**EXERCISE DETAILS:** The records follow. Filter them to the lines that hold "pPresent".

──────────────────────────────

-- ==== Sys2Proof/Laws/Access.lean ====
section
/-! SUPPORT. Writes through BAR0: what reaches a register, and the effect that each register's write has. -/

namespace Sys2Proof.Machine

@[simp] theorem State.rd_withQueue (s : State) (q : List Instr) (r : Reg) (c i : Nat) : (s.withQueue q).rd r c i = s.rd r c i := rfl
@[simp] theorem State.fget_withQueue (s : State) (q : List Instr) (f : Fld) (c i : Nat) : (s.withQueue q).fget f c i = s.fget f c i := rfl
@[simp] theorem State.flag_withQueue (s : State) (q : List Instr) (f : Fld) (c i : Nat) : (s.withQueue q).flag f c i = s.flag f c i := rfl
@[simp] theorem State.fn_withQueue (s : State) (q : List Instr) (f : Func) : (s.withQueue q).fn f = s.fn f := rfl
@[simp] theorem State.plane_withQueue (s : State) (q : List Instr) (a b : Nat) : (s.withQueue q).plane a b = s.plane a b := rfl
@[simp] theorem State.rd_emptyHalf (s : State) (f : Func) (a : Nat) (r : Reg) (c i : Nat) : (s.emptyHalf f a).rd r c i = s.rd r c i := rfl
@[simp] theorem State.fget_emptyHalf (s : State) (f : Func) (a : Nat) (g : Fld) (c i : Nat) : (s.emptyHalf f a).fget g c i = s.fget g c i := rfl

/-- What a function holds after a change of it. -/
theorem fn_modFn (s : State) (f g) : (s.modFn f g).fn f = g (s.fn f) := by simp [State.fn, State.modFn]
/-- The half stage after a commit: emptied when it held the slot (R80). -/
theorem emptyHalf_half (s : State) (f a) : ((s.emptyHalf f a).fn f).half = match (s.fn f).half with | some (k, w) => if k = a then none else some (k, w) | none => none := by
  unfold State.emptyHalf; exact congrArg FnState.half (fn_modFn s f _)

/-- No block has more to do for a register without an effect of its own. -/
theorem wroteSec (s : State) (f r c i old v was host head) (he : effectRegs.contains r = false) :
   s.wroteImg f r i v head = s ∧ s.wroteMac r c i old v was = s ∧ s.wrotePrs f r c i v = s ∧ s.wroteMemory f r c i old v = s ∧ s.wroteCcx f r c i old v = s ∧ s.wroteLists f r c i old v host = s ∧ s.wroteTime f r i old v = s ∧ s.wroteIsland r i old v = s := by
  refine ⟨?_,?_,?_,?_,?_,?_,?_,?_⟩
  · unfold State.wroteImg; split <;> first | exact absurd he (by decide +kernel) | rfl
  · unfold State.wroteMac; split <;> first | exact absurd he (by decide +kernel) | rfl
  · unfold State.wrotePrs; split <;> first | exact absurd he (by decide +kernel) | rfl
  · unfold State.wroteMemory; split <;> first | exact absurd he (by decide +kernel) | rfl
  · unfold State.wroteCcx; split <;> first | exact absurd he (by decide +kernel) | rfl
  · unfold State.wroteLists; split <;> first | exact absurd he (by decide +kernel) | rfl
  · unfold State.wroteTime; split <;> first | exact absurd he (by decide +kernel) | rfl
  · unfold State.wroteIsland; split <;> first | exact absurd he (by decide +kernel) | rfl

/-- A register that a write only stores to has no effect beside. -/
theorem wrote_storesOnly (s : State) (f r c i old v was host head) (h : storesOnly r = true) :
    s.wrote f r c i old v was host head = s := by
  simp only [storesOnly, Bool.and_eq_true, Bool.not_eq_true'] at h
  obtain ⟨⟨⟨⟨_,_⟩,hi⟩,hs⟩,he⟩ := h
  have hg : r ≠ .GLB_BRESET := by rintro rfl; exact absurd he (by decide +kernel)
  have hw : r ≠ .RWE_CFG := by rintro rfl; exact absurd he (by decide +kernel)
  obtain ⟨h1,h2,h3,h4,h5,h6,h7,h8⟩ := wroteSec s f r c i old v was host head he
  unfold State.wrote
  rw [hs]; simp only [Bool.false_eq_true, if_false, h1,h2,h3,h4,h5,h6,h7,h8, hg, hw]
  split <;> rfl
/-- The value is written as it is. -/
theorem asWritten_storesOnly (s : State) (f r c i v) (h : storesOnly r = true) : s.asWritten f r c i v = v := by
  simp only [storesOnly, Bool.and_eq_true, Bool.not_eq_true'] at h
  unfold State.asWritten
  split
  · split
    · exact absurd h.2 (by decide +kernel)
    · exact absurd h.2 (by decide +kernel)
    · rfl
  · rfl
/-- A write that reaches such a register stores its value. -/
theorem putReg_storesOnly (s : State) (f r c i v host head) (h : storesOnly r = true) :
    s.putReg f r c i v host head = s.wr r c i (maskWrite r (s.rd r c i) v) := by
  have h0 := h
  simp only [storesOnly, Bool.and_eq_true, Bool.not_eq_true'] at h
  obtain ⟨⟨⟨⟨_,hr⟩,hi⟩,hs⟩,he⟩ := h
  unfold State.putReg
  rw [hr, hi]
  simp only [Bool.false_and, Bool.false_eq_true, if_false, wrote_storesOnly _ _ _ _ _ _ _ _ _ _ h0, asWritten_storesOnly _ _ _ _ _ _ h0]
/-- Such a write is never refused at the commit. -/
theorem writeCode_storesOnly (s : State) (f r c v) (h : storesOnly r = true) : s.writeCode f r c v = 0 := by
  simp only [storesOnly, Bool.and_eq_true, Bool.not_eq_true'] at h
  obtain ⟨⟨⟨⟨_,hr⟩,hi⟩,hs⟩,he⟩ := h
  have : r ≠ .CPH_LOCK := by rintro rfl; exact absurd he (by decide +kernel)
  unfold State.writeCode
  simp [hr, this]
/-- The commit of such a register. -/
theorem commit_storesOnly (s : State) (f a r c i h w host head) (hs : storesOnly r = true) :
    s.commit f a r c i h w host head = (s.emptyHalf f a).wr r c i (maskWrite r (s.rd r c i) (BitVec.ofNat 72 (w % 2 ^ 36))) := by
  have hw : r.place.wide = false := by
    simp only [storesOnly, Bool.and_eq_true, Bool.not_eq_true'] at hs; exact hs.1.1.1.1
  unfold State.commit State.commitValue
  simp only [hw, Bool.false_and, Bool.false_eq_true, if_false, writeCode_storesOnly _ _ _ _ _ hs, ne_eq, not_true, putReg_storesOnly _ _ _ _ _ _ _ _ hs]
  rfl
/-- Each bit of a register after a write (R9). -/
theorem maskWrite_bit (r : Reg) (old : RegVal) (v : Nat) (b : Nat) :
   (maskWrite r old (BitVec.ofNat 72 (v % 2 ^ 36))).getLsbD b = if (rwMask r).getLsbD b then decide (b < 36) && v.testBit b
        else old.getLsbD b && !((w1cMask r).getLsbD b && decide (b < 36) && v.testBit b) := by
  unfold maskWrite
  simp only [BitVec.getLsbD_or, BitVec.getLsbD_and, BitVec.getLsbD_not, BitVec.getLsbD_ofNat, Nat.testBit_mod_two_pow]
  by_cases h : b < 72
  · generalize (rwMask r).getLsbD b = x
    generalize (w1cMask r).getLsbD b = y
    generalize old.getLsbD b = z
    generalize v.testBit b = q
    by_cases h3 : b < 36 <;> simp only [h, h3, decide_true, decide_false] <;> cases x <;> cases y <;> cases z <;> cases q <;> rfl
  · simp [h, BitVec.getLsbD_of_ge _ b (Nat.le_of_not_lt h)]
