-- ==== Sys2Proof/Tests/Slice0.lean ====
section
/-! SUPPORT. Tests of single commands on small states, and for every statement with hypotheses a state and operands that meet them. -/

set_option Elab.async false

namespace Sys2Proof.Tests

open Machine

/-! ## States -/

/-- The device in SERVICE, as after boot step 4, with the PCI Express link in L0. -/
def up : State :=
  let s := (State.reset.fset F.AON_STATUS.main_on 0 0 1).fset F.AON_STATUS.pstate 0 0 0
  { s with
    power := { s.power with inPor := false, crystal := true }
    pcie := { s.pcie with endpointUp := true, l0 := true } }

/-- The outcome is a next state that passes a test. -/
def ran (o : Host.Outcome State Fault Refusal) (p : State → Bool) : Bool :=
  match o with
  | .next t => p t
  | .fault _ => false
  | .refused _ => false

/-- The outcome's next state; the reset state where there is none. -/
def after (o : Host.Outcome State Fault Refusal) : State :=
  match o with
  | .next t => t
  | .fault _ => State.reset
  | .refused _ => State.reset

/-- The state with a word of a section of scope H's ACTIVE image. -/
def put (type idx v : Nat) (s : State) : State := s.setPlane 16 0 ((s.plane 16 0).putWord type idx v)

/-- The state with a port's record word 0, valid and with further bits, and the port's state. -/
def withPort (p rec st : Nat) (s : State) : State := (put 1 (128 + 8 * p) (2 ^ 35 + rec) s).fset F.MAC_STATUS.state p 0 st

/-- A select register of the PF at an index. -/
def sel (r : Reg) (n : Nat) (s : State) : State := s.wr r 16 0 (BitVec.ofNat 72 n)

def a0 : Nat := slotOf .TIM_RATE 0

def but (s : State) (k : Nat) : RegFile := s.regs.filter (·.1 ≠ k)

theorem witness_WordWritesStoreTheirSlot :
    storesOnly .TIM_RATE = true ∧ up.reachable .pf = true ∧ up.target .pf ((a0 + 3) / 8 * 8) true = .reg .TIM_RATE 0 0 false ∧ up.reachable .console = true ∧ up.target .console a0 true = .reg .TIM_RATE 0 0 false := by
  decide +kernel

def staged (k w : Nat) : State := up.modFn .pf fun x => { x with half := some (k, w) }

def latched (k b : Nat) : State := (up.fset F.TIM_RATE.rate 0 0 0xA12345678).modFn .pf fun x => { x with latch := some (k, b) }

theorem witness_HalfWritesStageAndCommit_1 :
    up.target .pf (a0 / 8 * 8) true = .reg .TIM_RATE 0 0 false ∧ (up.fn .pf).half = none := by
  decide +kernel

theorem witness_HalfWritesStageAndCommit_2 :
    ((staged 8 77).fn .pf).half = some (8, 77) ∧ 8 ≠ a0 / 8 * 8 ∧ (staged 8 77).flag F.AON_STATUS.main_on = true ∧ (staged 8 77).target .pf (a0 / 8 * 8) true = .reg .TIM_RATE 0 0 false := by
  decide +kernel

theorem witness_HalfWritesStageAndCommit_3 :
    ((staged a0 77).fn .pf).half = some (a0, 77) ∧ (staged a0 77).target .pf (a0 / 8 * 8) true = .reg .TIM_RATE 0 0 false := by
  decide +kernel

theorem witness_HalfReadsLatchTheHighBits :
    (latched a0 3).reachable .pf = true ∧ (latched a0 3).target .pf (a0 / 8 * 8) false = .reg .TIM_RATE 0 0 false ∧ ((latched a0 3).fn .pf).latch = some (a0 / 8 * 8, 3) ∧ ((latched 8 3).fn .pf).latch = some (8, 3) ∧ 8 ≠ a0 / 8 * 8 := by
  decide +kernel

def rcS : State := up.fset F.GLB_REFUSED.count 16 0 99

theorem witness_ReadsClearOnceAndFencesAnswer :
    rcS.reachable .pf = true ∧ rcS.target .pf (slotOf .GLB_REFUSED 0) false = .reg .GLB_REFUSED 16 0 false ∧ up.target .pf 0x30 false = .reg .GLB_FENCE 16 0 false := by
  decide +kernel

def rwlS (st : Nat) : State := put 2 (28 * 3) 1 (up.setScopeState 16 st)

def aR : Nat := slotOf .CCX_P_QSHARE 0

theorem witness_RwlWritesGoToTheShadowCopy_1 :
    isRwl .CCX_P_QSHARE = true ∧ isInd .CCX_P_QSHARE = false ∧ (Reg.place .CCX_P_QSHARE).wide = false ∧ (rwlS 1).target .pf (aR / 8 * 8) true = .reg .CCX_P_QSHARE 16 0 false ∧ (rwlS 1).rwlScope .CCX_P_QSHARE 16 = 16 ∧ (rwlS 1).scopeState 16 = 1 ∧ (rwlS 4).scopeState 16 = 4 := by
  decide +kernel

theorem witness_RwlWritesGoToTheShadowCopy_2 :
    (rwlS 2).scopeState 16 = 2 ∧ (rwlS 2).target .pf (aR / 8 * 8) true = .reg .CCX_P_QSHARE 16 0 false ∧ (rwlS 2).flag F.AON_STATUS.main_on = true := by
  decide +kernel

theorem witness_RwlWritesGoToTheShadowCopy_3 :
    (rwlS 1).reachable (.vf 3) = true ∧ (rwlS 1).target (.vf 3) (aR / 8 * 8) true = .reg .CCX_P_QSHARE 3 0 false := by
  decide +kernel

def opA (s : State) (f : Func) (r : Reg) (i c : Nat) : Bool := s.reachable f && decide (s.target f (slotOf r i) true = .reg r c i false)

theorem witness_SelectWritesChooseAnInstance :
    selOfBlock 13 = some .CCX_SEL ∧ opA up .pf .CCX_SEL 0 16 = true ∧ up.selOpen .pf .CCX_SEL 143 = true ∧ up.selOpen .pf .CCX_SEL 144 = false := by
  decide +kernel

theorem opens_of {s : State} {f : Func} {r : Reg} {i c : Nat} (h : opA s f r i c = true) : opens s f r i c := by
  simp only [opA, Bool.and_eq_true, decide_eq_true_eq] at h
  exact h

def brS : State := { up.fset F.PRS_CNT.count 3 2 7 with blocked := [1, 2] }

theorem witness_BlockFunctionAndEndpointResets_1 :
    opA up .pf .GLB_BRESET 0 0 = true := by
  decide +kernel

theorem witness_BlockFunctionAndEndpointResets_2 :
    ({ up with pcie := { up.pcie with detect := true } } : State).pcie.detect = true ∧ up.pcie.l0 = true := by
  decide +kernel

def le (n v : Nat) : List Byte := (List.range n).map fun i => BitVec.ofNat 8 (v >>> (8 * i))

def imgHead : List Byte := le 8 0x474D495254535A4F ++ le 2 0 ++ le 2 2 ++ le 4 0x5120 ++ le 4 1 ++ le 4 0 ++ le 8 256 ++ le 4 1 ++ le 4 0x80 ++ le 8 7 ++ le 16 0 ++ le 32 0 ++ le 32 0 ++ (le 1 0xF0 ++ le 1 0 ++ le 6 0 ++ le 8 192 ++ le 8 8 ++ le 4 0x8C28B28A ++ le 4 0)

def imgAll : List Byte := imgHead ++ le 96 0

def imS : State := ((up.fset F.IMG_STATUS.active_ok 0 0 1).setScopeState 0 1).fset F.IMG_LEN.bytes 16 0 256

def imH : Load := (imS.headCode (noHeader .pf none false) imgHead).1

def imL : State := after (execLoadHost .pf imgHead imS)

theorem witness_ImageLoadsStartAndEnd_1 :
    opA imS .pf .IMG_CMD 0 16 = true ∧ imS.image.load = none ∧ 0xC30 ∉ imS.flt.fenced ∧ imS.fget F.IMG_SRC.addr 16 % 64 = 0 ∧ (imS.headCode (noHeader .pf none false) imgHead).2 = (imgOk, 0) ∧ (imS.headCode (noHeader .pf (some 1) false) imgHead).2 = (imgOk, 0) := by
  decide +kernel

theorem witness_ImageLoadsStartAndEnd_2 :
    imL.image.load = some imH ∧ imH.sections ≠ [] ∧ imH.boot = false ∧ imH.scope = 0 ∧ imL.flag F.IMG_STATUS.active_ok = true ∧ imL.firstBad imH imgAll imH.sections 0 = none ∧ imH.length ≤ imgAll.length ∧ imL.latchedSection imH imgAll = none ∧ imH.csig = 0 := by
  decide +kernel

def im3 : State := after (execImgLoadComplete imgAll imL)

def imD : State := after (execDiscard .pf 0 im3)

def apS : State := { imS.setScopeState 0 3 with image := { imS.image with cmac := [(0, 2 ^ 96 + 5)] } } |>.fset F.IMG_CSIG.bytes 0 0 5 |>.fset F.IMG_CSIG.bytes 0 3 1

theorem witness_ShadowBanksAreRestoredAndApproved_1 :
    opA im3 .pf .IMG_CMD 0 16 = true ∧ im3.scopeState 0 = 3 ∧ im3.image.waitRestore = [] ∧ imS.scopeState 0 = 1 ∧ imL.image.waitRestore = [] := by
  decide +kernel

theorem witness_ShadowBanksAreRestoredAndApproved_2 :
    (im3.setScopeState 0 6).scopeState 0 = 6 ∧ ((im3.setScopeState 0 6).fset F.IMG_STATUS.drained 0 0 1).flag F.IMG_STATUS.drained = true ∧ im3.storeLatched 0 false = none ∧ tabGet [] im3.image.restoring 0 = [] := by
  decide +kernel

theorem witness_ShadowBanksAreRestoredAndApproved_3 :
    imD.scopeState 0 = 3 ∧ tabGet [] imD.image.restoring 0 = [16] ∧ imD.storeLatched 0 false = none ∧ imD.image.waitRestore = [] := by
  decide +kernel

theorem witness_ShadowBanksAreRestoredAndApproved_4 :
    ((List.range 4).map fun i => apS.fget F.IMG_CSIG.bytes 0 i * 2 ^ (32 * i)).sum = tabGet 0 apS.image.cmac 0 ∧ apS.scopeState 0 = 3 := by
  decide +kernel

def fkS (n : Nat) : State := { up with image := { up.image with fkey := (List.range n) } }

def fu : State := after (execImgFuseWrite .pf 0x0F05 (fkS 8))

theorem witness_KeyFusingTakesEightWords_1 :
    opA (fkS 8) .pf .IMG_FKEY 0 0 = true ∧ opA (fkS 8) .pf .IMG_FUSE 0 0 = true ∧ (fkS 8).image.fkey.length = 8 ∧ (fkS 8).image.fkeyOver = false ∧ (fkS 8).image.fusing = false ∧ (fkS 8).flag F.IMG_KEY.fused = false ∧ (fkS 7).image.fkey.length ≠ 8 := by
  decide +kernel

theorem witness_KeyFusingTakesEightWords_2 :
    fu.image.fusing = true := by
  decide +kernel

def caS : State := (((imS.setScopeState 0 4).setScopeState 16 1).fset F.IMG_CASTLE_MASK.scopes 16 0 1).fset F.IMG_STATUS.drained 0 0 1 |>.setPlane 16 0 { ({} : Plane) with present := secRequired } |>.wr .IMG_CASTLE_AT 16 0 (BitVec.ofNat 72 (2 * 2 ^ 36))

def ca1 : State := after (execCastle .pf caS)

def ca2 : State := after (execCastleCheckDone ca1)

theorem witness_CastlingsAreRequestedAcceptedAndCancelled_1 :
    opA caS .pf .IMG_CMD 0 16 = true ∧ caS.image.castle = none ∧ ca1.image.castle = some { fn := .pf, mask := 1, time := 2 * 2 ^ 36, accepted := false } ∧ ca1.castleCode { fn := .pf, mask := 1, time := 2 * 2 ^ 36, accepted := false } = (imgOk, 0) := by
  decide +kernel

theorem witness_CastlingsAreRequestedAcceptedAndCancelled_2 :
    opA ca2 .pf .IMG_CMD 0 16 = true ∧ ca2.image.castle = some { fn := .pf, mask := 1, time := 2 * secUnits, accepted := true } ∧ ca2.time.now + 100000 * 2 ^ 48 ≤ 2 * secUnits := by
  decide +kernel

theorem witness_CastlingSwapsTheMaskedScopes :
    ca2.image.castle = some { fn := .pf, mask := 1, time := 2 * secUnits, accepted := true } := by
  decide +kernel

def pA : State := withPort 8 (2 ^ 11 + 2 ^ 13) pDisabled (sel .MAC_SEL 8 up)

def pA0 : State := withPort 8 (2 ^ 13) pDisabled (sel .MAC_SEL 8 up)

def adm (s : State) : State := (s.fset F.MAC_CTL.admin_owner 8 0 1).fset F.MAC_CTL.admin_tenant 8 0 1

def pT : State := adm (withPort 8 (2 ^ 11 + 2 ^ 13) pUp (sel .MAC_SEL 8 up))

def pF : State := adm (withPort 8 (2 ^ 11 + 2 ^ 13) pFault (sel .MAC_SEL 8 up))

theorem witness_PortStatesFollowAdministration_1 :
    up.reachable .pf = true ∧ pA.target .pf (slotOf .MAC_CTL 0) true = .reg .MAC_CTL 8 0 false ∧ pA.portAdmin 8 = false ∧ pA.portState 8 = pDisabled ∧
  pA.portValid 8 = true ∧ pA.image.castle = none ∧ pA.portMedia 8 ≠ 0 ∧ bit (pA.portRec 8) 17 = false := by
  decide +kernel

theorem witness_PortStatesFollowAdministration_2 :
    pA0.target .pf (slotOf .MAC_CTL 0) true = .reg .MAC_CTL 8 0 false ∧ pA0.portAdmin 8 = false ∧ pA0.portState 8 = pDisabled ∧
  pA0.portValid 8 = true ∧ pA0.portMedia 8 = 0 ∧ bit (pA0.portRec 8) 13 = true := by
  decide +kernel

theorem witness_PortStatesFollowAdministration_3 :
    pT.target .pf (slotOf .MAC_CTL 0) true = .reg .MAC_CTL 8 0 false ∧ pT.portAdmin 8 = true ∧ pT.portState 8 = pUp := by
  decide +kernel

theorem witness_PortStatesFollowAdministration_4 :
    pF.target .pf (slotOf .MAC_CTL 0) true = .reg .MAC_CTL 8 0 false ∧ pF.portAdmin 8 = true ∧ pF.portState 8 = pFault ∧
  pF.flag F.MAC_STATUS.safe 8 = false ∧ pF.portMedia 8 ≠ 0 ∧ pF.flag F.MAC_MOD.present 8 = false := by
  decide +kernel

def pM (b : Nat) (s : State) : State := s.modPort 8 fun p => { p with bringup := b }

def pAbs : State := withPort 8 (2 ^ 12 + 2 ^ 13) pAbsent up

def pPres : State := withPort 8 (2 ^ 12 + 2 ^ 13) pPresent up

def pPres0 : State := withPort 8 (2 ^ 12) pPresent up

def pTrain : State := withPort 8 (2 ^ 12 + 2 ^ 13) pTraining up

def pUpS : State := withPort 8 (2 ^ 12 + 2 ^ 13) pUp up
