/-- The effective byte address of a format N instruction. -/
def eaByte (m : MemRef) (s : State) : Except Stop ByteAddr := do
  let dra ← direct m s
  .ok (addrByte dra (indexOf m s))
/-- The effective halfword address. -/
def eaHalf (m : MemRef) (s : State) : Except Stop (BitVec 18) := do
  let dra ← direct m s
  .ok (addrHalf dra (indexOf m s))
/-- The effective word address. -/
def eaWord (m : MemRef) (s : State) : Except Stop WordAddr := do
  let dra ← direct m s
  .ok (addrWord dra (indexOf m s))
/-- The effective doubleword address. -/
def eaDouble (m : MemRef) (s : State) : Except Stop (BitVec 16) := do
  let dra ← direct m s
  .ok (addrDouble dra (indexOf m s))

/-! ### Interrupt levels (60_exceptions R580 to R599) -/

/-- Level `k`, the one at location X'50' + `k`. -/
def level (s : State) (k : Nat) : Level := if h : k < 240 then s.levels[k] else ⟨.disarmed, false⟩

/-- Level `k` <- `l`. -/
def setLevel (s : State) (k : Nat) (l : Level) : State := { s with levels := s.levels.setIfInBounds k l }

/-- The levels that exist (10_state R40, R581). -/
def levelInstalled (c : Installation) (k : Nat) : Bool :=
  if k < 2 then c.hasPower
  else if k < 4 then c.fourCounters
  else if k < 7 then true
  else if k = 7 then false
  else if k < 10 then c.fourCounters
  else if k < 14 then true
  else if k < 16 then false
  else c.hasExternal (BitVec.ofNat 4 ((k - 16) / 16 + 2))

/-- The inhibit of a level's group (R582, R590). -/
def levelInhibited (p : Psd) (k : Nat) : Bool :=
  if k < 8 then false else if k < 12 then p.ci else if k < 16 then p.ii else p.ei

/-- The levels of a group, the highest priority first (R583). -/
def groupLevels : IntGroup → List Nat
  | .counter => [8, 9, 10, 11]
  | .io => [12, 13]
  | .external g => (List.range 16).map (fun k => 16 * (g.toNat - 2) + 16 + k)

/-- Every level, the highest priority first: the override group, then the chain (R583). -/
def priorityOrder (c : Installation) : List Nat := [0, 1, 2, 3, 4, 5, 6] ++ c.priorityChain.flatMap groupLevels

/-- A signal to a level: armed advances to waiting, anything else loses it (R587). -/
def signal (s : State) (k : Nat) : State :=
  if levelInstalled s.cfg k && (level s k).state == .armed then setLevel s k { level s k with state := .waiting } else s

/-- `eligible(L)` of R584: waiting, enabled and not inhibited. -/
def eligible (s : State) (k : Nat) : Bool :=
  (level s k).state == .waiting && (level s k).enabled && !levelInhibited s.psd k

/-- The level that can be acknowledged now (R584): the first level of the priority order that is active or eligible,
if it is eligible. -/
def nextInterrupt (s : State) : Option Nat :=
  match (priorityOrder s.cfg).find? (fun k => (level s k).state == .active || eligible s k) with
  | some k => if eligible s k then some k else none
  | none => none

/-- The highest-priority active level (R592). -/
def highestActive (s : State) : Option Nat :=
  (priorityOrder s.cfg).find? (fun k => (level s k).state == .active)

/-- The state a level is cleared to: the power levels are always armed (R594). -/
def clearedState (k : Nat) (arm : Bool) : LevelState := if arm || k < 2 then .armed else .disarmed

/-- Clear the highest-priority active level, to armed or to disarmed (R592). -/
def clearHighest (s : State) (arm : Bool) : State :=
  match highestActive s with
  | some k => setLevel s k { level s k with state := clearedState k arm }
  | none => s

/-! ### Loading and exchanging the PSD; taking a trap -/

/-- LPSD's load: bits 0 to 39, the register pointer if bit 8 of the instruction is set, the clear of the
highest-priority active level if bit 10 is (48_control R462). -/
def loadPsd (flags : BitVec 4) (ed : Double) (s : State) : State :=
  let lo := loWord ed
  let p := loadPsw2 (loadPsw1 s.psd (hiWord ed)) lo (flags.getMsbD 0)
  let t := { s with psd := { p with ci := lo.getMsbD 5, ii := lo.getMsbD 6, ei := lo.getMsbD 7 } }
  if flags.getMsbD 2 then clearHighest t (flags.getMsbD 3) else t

──────────────────────────────

**REPLY TO THE EXERCISE:**
def pPres : State := withPort 8 (2 ^ 12 + 2 ^ 13) pPresent up
def pPres0 : State := withPort 8 (2 ^ 12) pPresent up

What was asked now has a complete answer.